Clawdbot craze explainer

If you heard about ClawdBot but don’t quite understand the hype, this article will help:

  • ​An agent project named ClawdBot was released by developer Peter Steinberger, quickly gaining viral traction (Over 60,000 GitHub stars in just a couple of days).
  • The frenzy was so high that it reportedly caused a surge in Mac Mini sales, while also driving the Cloudflare stock up over 20% because the project used Cloudflare Workers (~$12 billion increase in market cap).
  • Following a trademark request from Anthropic (the name was too close to Claude AI), the project was renamed to MoltBot.
  • During the 10-second window while the name was being changed on GitHub by the developer, crypto scammers hijacked the old name.
  • The scammers launched a $CLAWD token using the name that reached a $16 million market cap before crashing in 12 hours.

And all of this happened in just 48 hours. We’re truly living in exciting times (!).

Source

Synthetic data using generative models

Back to data science. What is an excellent use case for generative AI models? Creating synthetic data for causal identification.

Synthetic controls is already popular, but there is another use case: scaling a small dataset realistically to a larger dataset. Let’s say we have a limited dataset (new product launch, new or niche market, or early startup data) and need to expand it for analysis while preserving its properties. Training a generative model is only sensible.

In a new Causal Book chapter, we use a Gaussian Copula synthesizer to generate data for the regression discontinuity. We start with a small seed data with a causal jump around the cutoff (ideally that seed data is a real dataset). The challenge? Generative models are “smoothers” by nature; they tend to blur the discontinuities.

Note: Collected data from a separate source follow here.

-- ==== Sys2Proof/Machine/Packets.lean ====
section
/-! DEFINITION. The packet rows PKT and the pure functions CHECKSUM, SINGLEKEY, ENCODE, VALIDATE (40_packet_checksum.md). They
"read no state and write none, raise no event and set no flag": each returns its result to its caller (log 2, 30). -/

namespace Sys2Proof.Machine

/-- A packet row of key `k` presented with channel `c` and checksum field `x`: the notation PKT(k, c) of 30_encoding.md R75 is
the value ENCODE(k, c), and the presented word conforms when its checksum is right, since a PKT row fixes singleKey, reserved
and key (R62, R94) (log 2). -/
def packetRow (k : Key) (c : Channel) (x : Nibble) (s : State) : StepResult :=
  .next (s.returns (.row (encodePacket k c) (conforming (packFields (singleKeyOf k) c reservedTx k x))))

/-- PKT.STOP: key 0x0 (30_encoding.md R61, R94). -/
def execPktStop (c : Channel) (x : Nibble) (s : State) : StepResult := packetRow 0x0 c x s

/-- PKT.LB: key 0x1 (30_encoding.md R61, R94). -/
def execPktLb (c : Channel) (x : Nibble) (s : State) : StepResult := packetRow 0x1 c x s

/-- PKT.LF: key 0x2 (30_encoding.md R61, R94). -/
def execPktLf (c : Channel) (x : Nibble) (s : State) : StepResult := packetRow 0x2 c x s

/-- PKT.LB_LF: key 0x3 (30_encoding.md R61, R94). -/
def execPktLbLf (c : Channel) (x : Nibble) (s : State) : StepResult := packetRow 0x3 c x s

/-- PKT.RF: key 0x4 (30_encoding.md R61, R94). -/
def execPktRf (c : Channel) (x : Nibble) (s : State) : StepResult := packetRow 0x4 c x s

/-- PKT.LB_RF: key 0x5 (30_encoding.md R61, R94). -/
def execPktLbRf (c : Channel) (x : Nibble) (s : State) : StepResult := packetRow 0x5 c x s

/-- PKT.LF_RF: key 0x6 (30_encoding.md R61, R94). -/
def execPktLfRf (c : Channel) (x : Nibble) (s : State) : StepResult := packetRow 0x6 c x s

/-- PKT.LB_LF_RF: key 0x7 (30_encoding.md R61, R94). -/
def execPktLbLfRf (c : Channel) (x : Nibble) (s : State) : StepResult := packetRow 0x7 c x s

/-- PKT.RB: key 0x8 (30_encoding.md R61, R94). -/
def execPktRb (c : Channel) (x : Nibble) (s : State) : StepResult := packetRow 0x8 c x s

/-- PKT.LB_RB: key 0x9 (30_encoding.md R61, R94). -/
def execPktLbRb (c : Channel) (x : Nibble) (s : State) : StepResult := packetRow 0x9 c x s

/-- PKT.LF_RB: key 0xA (30_encoding.md R61, R94). -/
def execPktLfRb (c : Channel) (x : Nibble) (s : State) : StepResult := packetRow 0xA c x s

/-- PKT.LB_LF_RB: key 0xB (30_encoding.md R61, R94). -/
def execPktLbLfRb (c : Channel) (x : Nibble) (s : State) : StepResult := packetRow 0xB c x s

/-- PKT.RF_RB: key 0xC (30_encoding.md R61, R94). -/
def execPktRfRb (c : Channel) (x : Nibble) (s : State) : StepResult := packetRow 0xC c x s

/-- PKT.LB_RF_RB: key 0xD (30_encoding.md R61, R94). -/
def execPktLbRfRb (c : Channel) (x : Nibble) (s : State) : StepResult := packetRow 0xD c x s

/-- PKT.LF_RF_RB: key 0xE (30_encoding.md R61, R94). -/
def execPktLfRfRb (c : Channel) (x : Nibble) (s : State) : StepResult := packetRow 0xE c x s

/-- PKT.LB_LF_RF_RB: key 0xF (30_encoding.md R61, R94). -/
def execPktLbLfRfRb (c : Channel) (x : Nibble) (s : State) : StepResult := packetRow 0xF c x s

/-- CHECKSUM(v) (R90). -/
def execChecksum (v : Packet) (s : State) : StepResult := .next (s.returns (.nibble (checksumOf v)))

/-- SINGLEKEY(k) (R92). -/
def execSingleKey (k : Key) (s : State) : StepResult := .next (s.returns (.bit (singleKeyOf k)))

/-- ENCODE(k, c), total (R94). -/
def execEncode (k : Key) (c : Channel) (s : State) : StepResult := .next (s.returns (.packet (encodePacket k c)))

/-- VALIDATE(p); it raises no event (R96). -/
def execValidate (p : Packet) (s : State) : StepResult := .next (s.returns (.verdict (validPacket p)))

end Sys2Proof.Machine
end

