-- ==== Sys2Proof/Machine/Dispatch.lean ====
section
/-! DEFINITION. One arm per constructor of Instr: the meaning of each operation. -/

namespace Sys2Proof.Machine

/-- The meaning of an operation. -/
def exec (i : Instr) (s : State) : Host.Outcome State Fault Refusal :=
  match i with
  | .pktStop c x => Sys2Proof.Machine.execPktStop c x s
  | .pktLb c x => Sys2Proof.Machine.execPktLb c x s
  | .pktLf c x => Sys2Proof.Machine.execPktLf c x s
  | .pktLbLf c x => Sys2Proof.Machine.execPktLbLf c x s
  | .pktRf c x => Sys2Proof.Machine.execPktRf c x s
  | .pktLbRf c x => Sys2Proof.Machine.execPktLbRf c x s
  | .pktLfRf c x => Sys2Proof.Machine.execPktLfRf c x s
  | .pktLbLfRf c x => Sys2Proof.Machine.execPktLbLfRf c x s
  | .pktRb c x => Sys2Proof.Machine.execPktRb c x s
  | .pktLbRb c x => Sys2Proof.Machine.execPktLbRb c x s
  | .pktLfRb c x => Sys2Proof.Machine.execPktLfRb c x s
  | .pktLbLfRb c x => Sys2Proof.Machine.execPktLbLfRb c x s
  | .pktRfRb c x => Sys2Proof.Machine.execPktRfRb c x s
  | .pktLbRfRb c x => Sys2Proof.Machine.execPktLbRfRb c x s
  | .pktLfRfRb c x => Sys2Proof.Machine.execPktLfRfRb c x s
  | .pktLbLfRfRb c x => Sys2Proof.Machine.execPktLbLfRfRb c x s
  | .symStart => Sys2Proof.Machine.execSymStart s
  | .symBit0 => Sys2Proof.Machine.execSymBit0 s
  | .symBit1 => Sys2Proof.Machine.execSymBit1 s
  | .symEnd => Sys2Proof.Machine.execSymEnd s
  | .append payload => Sys2Proof.Machine.execAppend payload s
  | .flush payload => Sys2Proof.Machine.execFlush payload s
  | .heldKey payload => Sys2Proof.Machine.execHeldKey payload s
  | .setChan payload => Sys2Proof.Machine.execSetChan payload s
  | .outDone => Sys2Proof.Machine.execOutDone s
  | .outInvalidArg => Sys2Proof.Machine.execOutInvalidArg s
  | .outTimeout => Sys2Proof.Machine.execOutTimeout s
  | .outFail => Sys2Proof.Machine.execOutFail s
  | .outUnknownError => Sys2Proof.Machine.execOutUnknownError s
  | .diagFlushEmpty => Sys2Proof.Machine.execDiagFlushEmpty s
  | .diagAppendOverflow dropped => Sys2Proof.Machine.execDiagAppendOverflow dropped s
  | .diagInvalidFrame v => Sys2Proof.Machine.execDiagInvalidFrame v s
  | .wakeContinue => Sys2Proof.Machine.execWakeContinue s
  | .wakeFlush => Sys2Proof.Machine.execWakeFlush s
  | .arbStateCycle => Sys2Proof.Machine.execArbStateCycle s
  | .arbStateTxHeld r => Sys2Proof.Machine.execArbStateTxHeld r s
  | .arbStateTxStop r => Sys2Proof.Machine.execArbStateTxStop r s
  | .arbStateWait => Sys2Proof.Machine.execArbStateWait s
  | .arbStateTxFlush r => Sys2Proof.Machine.execArbStateTxFlush r s
  | .encPhaseStart => Sys2Proof.Machine.execEncPhaseStart s
  | .encPhaseWord => Sys2Proof.Machine.execEncPhaseWord s
  | .encPhaseEnd => Sys2Proof.Machine.execEncPhaseEnd s
  | .batchSrcBuf => Sys2Proof.Machine.execBatchSrcBuf s
  | .batchSrcQueue => Sys2Proof.Machine.execBatchSrcQueue s
  | .checksum v => Sys2Proof.Machine.execChecksum v s
  | .singleKey k => Sys2Proof.Machine.execSingleKey k s
  | .encode k c => Sys2Proof.Machine.execEncode k c s
  | .validate p => Sys2Proof.Machine.execValidate p s
  | .wireBit p n => Sys2Proof.Machine.execWireBit p n s
  | .frameSeq batch => Sys2Proof.Machine.execFrameSeq batch s
  | .encReset => Sys2Proof.Machine.execEncReset s
  | .drive cap => Sys2Proof.Machine.execDrive cap s
  | .waveform syms => Sys2Proof.Machine.execWaveform syms s
  | .isStart sym => Sys2Proof.Machine.execIsStart sym s
  | .classify sym => Sys2Proof.Machine.execClassify sym s
  | .decode capture => Sys2Proof.Machine.execDecode capture s
  | .arbHeld part => Sys2Proof.Machine.execArbHeld part s
  | .arbStop part => Sys2Proof.Machine.execArbStop part s
  | .arbFlush part => Sys2Proof.Machine.execArbFlush part s
  | .arbCycle => Sys2Proof.Machine.execArbCycle s
  | .arbWait => Sys2Proof.Machine.execArbWait s
  | .transmit part => Sys2Proof.Machine.execTransmit part s

end Sys2Proof.Machine
end

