theorem writes_acceptCommand {c : Command} (hi : Issues i c) (hp : s.port = []) (ha : acceptable c s = true)
    (h : acceptCommand c s = .next t) : Writes i s t := by
  rcases acceptCommand_cases h with ⟨payload, rfl, h⟩ | ⟨rfl, rfl⟩ | ⟨b, rfl, rfl⟩ | ⟨b, rfl, rfl⟩
  · obtain ⟨m, -, rfl⟩ := appendCommand_cases h
    have hflag : ∀ before raised : Bool, (before || raised) = before ∨ (before || raised) = true := by decide
    exact
      { qMem := .inr (.inl ⟨payload, hi, acceptable_append ha, hp⟩)
        qCount := .inr (.inl ⟨payload, hi⟩)
        wakeFlush := (hflag _ _).imp_right fun hset => .inl ⟨hset, payload, .inl hi⟩ }
  · obtain ⟨payload, hi⟩ := hi
    rcases flushCommand_cases s with ⟨-, hf⟩ | ⟨-, hf⟩
    · rw [hf]
      exact { wakeFlush := .inr (.inl ⟨rfl, payload, .inr hi⟩) }
    · rw [hf]
      exact {}
  · exact { heldKey := .inr ⟨b, hi⟩, wakeContinue := .inr (.inl ⟨rfl, b, hi⟩) }
  · exact { channel := .inr ⟨b, hi⟩ }

theorem writes_issueCommand {c : Command} (hi : Issues i c) (h : issueCommand c s = .next t) : Writes i s t := by
  rcases issueCommand_cases h with ⟨hp, ha, h⟩ | ⟨-, rfl⟩
  · exact writes_acceptCommand hi hp ha h
  · exact {}

end

/-! ### Every operation -/

/-- Every answered operation writes only the elements it has the right to. -/
theorem exec_writes {i : Instr} {s t : State} (h : exec i s = .next t) : Writes i s t := by
  cases i with
  | pktStop c x | pktLb c x | pktLf c x | pktLbLf c x | pktRf c x | pktLbRf c x | pktLfRf c x | pktLbLfRf c x
  | pktRb c x | pktLbRb c x | pktLfRb c x | pktLbLfRb c x | pktRfRb c x | pktLbRfRb c x | pktLfRfRb c x
  | pktLbLfRfRb c x => exact writes_returned h
  | symStart | symBit0 | symBit1 | symEnd => exact writes_playSymbol h
  | append payload => exact writes_issueCommand (c := .append payload) rfl h
  | flush payload => exact writes_issueCommand (c := .flush) ⟨payload, rfl⟩ h
  | heldKey payload =>
    match payload, h with
    | [b], h => exact writes_issueCommand (c := .heldKey b) rfl h
  | setChan payload =>
    match payload, h with
    | [b], h => exact writes_issueCommand (c := .setChan b) rfl h
  | outDone | outInvalidArg | outTimeout | outFail | outUnknownError => exact writes_endTransmission h
  | diagFlushEmpty | diagAppendOverflow n | diagInvalidFrame v => exact writes_raised h
  | wakeContinue => exact writes_waitStep (continueStart_eq_waitStep h)
  | wakeFlush => exact writes_waitStep (flushStart_eq_waitStep h)
  | arbStateCycle | arbCycle => exact writes_cycleStep h
  | arbStateWait | arbWait => exact writes_waitStep h
  | arbStateTxHeld r => exact writes_heldEnd h
  | arbStateTxStop r => exact writes_stopEnd h
  | arbStateTxFlush r => exact writes_flushEnd h
  | encPhaseStart | encPhaseWord =>
    exact writes_driveCall (.inr (by simp)) (driveBeat_cases h).2 (.inr (driveBeat_encTotal h (by decide)))
  | encPhaseEnd => exact writes_driveCall (.inr (by simp)) (driveBeat_cases h).2 (.inl (.inr rfl))
  | batchSrcBuf | batchSrcQueue => exact writes_readPresented h
  | checksum v | singleKey k | encode k c | validate p | wireBit p n | waveform l | isStart y | classify y =>
    exact writes_returned h
  | frameSeq batch => exact writes_frameSeq h
  | encReset => exact writes_requestReset (.inl rfl) h
  | drive cap => exact writes_driveCall (.inl ⟨cap, .inl rfl⟩) h (.inl (.inl ⟨cap, .inl rfl⟩))
  | decode capture => exact writes_delivered h
  | arbHeld part =>
    cases part with
    | start => exact writes_cycleStep (heldStart_eq_cycleStep h)
    | complete r => exact writes_heldEnd h
  | arbStop part =>
    cases part with
    | start => exact writes_cycleStep (stopStart_eq_cycleStep h)
    | complete r => exact writes_stopEnd h
  | arbFlush part =>
    cases part with
    | start => exact writes_waitStep (flushStart_eq_waitStep h)
    | complete r => exact writes_flushEnd h
  | transmit part =>
    cases part with
    | start =>
      simp only [exec, execTransmit] at h
      split at h
      · cases h
      · exact writes_requestReset (.inr rfl) h
    | drive cap => exact writes_driveCall (.inl ⟨cap, .inr rfl⟩) h (.inl (.inl ⟨cap, .inr rfl⟩))
    | finish r => exact writes_endTransmission h

/-- Settles O54: the rights of `exec_writes`; where a wake cause is consumed, that bit is cleared. -/
theorem writeRights : Obligations.WriteRights := by
  intro i s t h
  have w := exec_writes h
  refine ⟨w.heldKey, w.channel, w.stopSent, w.encTotal, w.cursor, w.batch, w.qCount, w.qLock,
    w.wakeContinue.imp_right (.imp_right ?_), w.wakeFlush.imp_right (.imp_right ?_)⟩
  · rintro ⟨hwait, hleft, hcontinue, -⟩
    exact ⟨hcontinue, hwait, hleft⟩
  · rintro ⟨hwait, hleft, -, hflush⟩
    exact ⟨hflush, hwait, hleft⟩

/-- Settles O55: the right to write `q_mem`. -/
theorem queueMemoryWriters : Obligations.QueueMemoryWriters :=
  fun _ _ _ h => (exec_writes h).qMem

/-- Settles O56: a wake bit keeps its value, is set, or is consumed together with the other. -/
theorem wakeCausesAreSticky : Obligations.WakeCausesAreSticky := by
  intro i s t h
  have w := exec_writes h
  refine ⟨fun hset => ?_, fun hset => ?_⟩
  · rcases w.wakeFlush with hsame | ⟨hraised, -⟩ | ⟨hwait, hleft, hcontinue, -⟩
    · exact .inl (hsame.trans hset)
    · exact .inl hraised
    · exact .inr ⟨hwait, hleft, hcontinue⟩
  · rcases w.wakeContinue with hsame | ⟨hraised, -⟩ | ⟨hwait, hleft, -, hflush⟩
    · exact .inl (hsame.trans hset)
    · exact .inl hraised
    · exact .inr ⟨hwait, hleft, hflush⟩

/-! ### The BATCHSRC rows -/

/-- Where DRIVE would read `batch[enc_index]` from `src`, the row reads it (10_state.md R22). -/
theorem readPresented_answers {src : BatchSrc} {s : State} {p : Packet} (ho : outstanding s = true)
    (hd : s.encDone = false) (hsrc : s.batchSrc = src) (hp : readBatch s s.encIndex = .ok p) :
    readPresented src s = .next (s.returns (.packet p)) := by
  unfold readPresented
  rw [if_pos ⟨ho, hd, hsrc, readBatch_lt hp⟩, hp]

/-- Everywhere else the row is refused. -/
theorem readPresented_refused {src : BatchSrc} {s : State}
    (h : outstanding s = false ∨ s.encDone = true ∨ s.batchN ≤ s.encIndex ∨ s.batchSrc ≠ src) :
    readPresented src s = .refused .notPresented := by
  unfold readPresented
  refine if_neg ?_
  rintro ⟨ho, hd, hsrc, hlt⟩
  rcases h with h | h | h | h
  · simp [ho] at h
  · simp [hd] at h
  · omega
  · exact h hsrc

Our fix was to move the jump outside the black box in a semi-parametric design: we trained the model on residualized data, effectively teaching the model everything except the causal break, and then re-introducing the break during reconstruction:

  1. Residualization: We strip the causal effect pre-training. By subtracting the deterministic part from the outcome, we isolate a residual without the jump.
  2. Training: We train the Gaussian Copula on the residualized data. This allows the generative model to capture the correlation structure between covariates without getting derailed by the discontinuity.
  3. Reconstruction: We don’t ask the model to generate the outcome directly. Instead, we reconstruct it by applying the functional form (the “ground truth” – special case, we know) to the synthetic covariates and the generated residual.

This process forces the treatment effect back into the otherwise smoothed-out data, preserving the causal structure we needed. We used the Synthetic Data Vault library. You can find the Python code and Colab notebook in Chapter 2 of the Causal Book.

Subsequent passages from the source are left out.